- Film poster
- Spanish: Bajo el mismo techo
- Directed by: Juana Macías
- Written by: Daniel Corpas; Juana Macías; Juan Moreno; Anna R. Costa;
- Produced by: Juan Moreno; Guillermo Sempere;
- Starring: Jordi Sánchez; Silvia Abril; Daniel Guzmán; Malena Alterio; Álvaro Cervantes; Cristina Castaño; Ana Morgade;
- Cinematography: Guillermo Sempere
- Edited by: Cristina Pastor
- Music by: Pablo Trujillo
- Production companies: Feelgood Media; Lanube Películas;
- Distributed by: Sony Pictures Entertainment Iberia
- Release date: 10 February 2019;
- Country: Spain

= Under the Same Roof =

2019 film directed by Juana Macías

Under the Same Roof (Bajo el mismo techo) is a 2019 Spanish comedy film directed by Juana Macías and starring Silvia Abril and Jordi Sánchez.

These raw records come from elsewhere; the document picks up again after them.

-- ==== Sys2Proof/Machine/GateArrays.lean ====
section
/-! DEFINITION. LINK's side of the Tolpel ports and the gate arrays (11_gate_arrays.md, R379 to R384, R394, R396 to R409). -/

namespace Sys2Proof.Machine

/-- GA_CFG_n.EN. -/
def State.gaOn (s : State) (c : Channel) : Bool := bitAt (s.reg (Reg.gaCfg c.val)) 31

/-- The dies of a position in service (R397). -/
def State.inService (s : State) (t : Port) : BitVec 16 :=
  firstDies (s.diesOf (portChannel t)) &&& ~~~(s.gates[t].retired ||| s.gates[t].latched ||| s.gates[t].held)

/-- Number of dies in a mask. -/
def countDies (m : BitVec 16) : Nat := (maskDies m).length

/-- N_RATED and N_FLOOR of a position. -/
def State.nRated (s : State) (t : Port) : Nat := max 1 (min 16 (s.fld (Reg.gaPos (portChannel t).val (portPos t).val) 8 5))
/-- N_FLOOR. -/
def State.nFloor (s : State) (t : Port) : Nat := max 1 (min 16 (s.fld (Reg.gaPos (portChannel t).val (portPos t).val) 0 5))

/-- ga_flags (R397). -/
def State.gaFlags (s : State) (t : Port) : Word :=
  let g := s.gates[t]
  packFields [(0, b2n (decide (countDies (s.inService t) < s.nRated t))), (1, b2n g.belowFloor), (2, b2n g.groupFault), (3, b2n g.balLimit),
    (4, b2n g.linkLoss)]

/-- Base of a position group (R397). -/
def posBase (t : Port) : Nat := chBase (portChannel t) + 0x300 + 0x10 * (portPos t).val
/-- Base of a die's signals (R11). -/
def dieBase (t : Port) (d : Nat) : Nat := 0x9000 + (portChannel t).val * 0xC00 + (portPos t).val * 0x200 + d * 0x20

/-- Commits the position group; E restarts whenever n_active has changed (R397, R399). -/
def State.publishPos (s : State) (t : Port) : State :=
  let m := s.inService t
  let n := countDies m
  let s1 := if n = s.gates[t].nActive then s else s.modGate t (fun g => { g with nActive := n, err := Vector.replicate 16 0 })
  let b := posBase t
  s1.hwCommit 0x0005 s.now
    [(b, m.zeroExtend 32), (b + 1, w32 n), (b + 2, s.gates[t].iPos), (b + 3, s.gates[t].retired.zeroExtend 32), (b + 4, s.gaFlags t)]

/-- A gate cause takes the channel to its safe state (cause 10 of R413). -/
def State.gateCause (s : State) (c : Channel) : State := s.protCause c 10 f32NaN

/-! ## Ports -/

/-- A port starts again in TIME (R379, R384, R394, R408): RETIRE for the dies retired. -/
def State.enterTime (s : State) (t : Port) : State :=
  let s1 := s.modPort t (fun p => { p with
    state := .time
    offsets2 := []
    offset2 := none
    goodMarks := 0
    delayHigh := false
    heardClear := false
    lastUp := s.now
    owed := []
    noTelem := 0 })
  if s.gates[t].retired = 0 then s1 else s1.sendCmd t 2 s.gates[t].retired.toNat

/-- A port goes DOWN. -/
def State.portDown (s : State) (t : Port) : State :=
  s.modPort t (fun p => { p with
    state := .down
    rxSeq := none
    owed := []
    noTelem := 0
    offset2 := none })

/-- A port suffers link loss (R394): to TIME for cause 3, to DOWN for every other. -/
def State.linkLoss (s : State) (t : Port) (cause : Nat) : State :=
  let c := portChannel t
  let s1 := (s.raise 0x5002 t.val 12 [w32 c.val, w32 cause]).modGate t (fun g => { g with linkLoss := true })
  ((if cause = 3 then s1.enterTime t else s1.portDown t).publishPos t).gateCause c

/-- The port goes to READY (R384), and LINK sends RESUME (R395). -/
def State.portReady (s : State) (t : Port) : State :=
  let p := s.ports[t]
  let sum := p.offsets2.foldl (· + ·) 0
  let s1 := (s.modPort t (fun p => { p with state := .ready, owed := [], noTelem := 0 })).raise 0x5001 t.val 2
    [i32 (roundAway p.delay2 2), i32 (roundAway sum (2 * p.offsets2.length))]
  let s2 := s1.sendCmd t 5 0
  if s.gates[t].linkLoss then (s2.modGate t (fun g => { g with linkLoss := false })).publishPos t else s2

/-- CHARACTER_LOCK_LOSS (R379): a port in any state goes to DOWN; the channel of one that was READY goes to its safe state (R380). -/
def execCharacterLockLoss (port : Port) (s : State) : Out :=
  let s1 := s.portDown port
  .next (if s.ports[port].state = .ready then s1.gateCause (portChannel port) else s1)

/-- IDLE_LOCK (R379, R601): 16 consecutive valid idle pairs take a port from DOWN to IDENT. -/
def execIdleLock (port : Port) (s : State) : Out :=
  if s.ports[port].state = .down ∧ s.gaOn (portChannel port) ∧ s.pwr.rung ≤ 1 then
    .next ((s.modPort port (fun p => { p with state := .ident, lastIdentReq := some s.now })).sendCmd port 4 0)
  else .next s

/-- IDENT_REQ_PERIOD (R379): every 100 µs in IDENT. -/
def execIdentReqPeriod (port : Port) (s : State) : Out :=
  if s.ports[port].state = .ident ∧ rateOk s.ports[port].lastIdentReq s.now (100 * usTicks) then
    .next ((s.modPort port (fun p => { p with lastIdentReq := some s.now })).sendCmd port 4 0)
  else .next s

/-- LINK takes an IDENT (R379). -/
def State.takeIdent (s : State) (t : Port) (p : List Byte) : State :=
  let id : BitVec 64 := BitVec.ofNat 64 (fieldLe p 0 8)
  let fitted := fieldLe p 12 1
  let c := portChannel t
  let s1 := s.modPort t (fun x => { x with satId := id, fitted := fitted, identified := true })
  if s.ports[t].state ≠ .ident then s1
  else if fitted < s.diesOf c then s1.raise 0x501A c.val 10 [2, w32 t.val]
  else
    let s2 := s1.sendCmd t 1 (s.diesOf c + 256 * s.fld (Reg.gaTemp c.val) 16 8)
    if s.store.ident.satIds[t] = id ∧ id ≠ 0 then s2.enterTime t
    else (s2.modPort t (fun x => { x with state := .foreign })).raise 0x5004 t.val 10 (timeWords id.toNat)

It is produced by Feelgood Media and Lanube Películas, and distributed by Sony Pictures Internacional Productions.

==Plot==
Adrián and Nadia, an unhappy married couple, after divorcing are forced to live together because they cannot find a buyer for their house and they do not have enough money to go live elsewhere.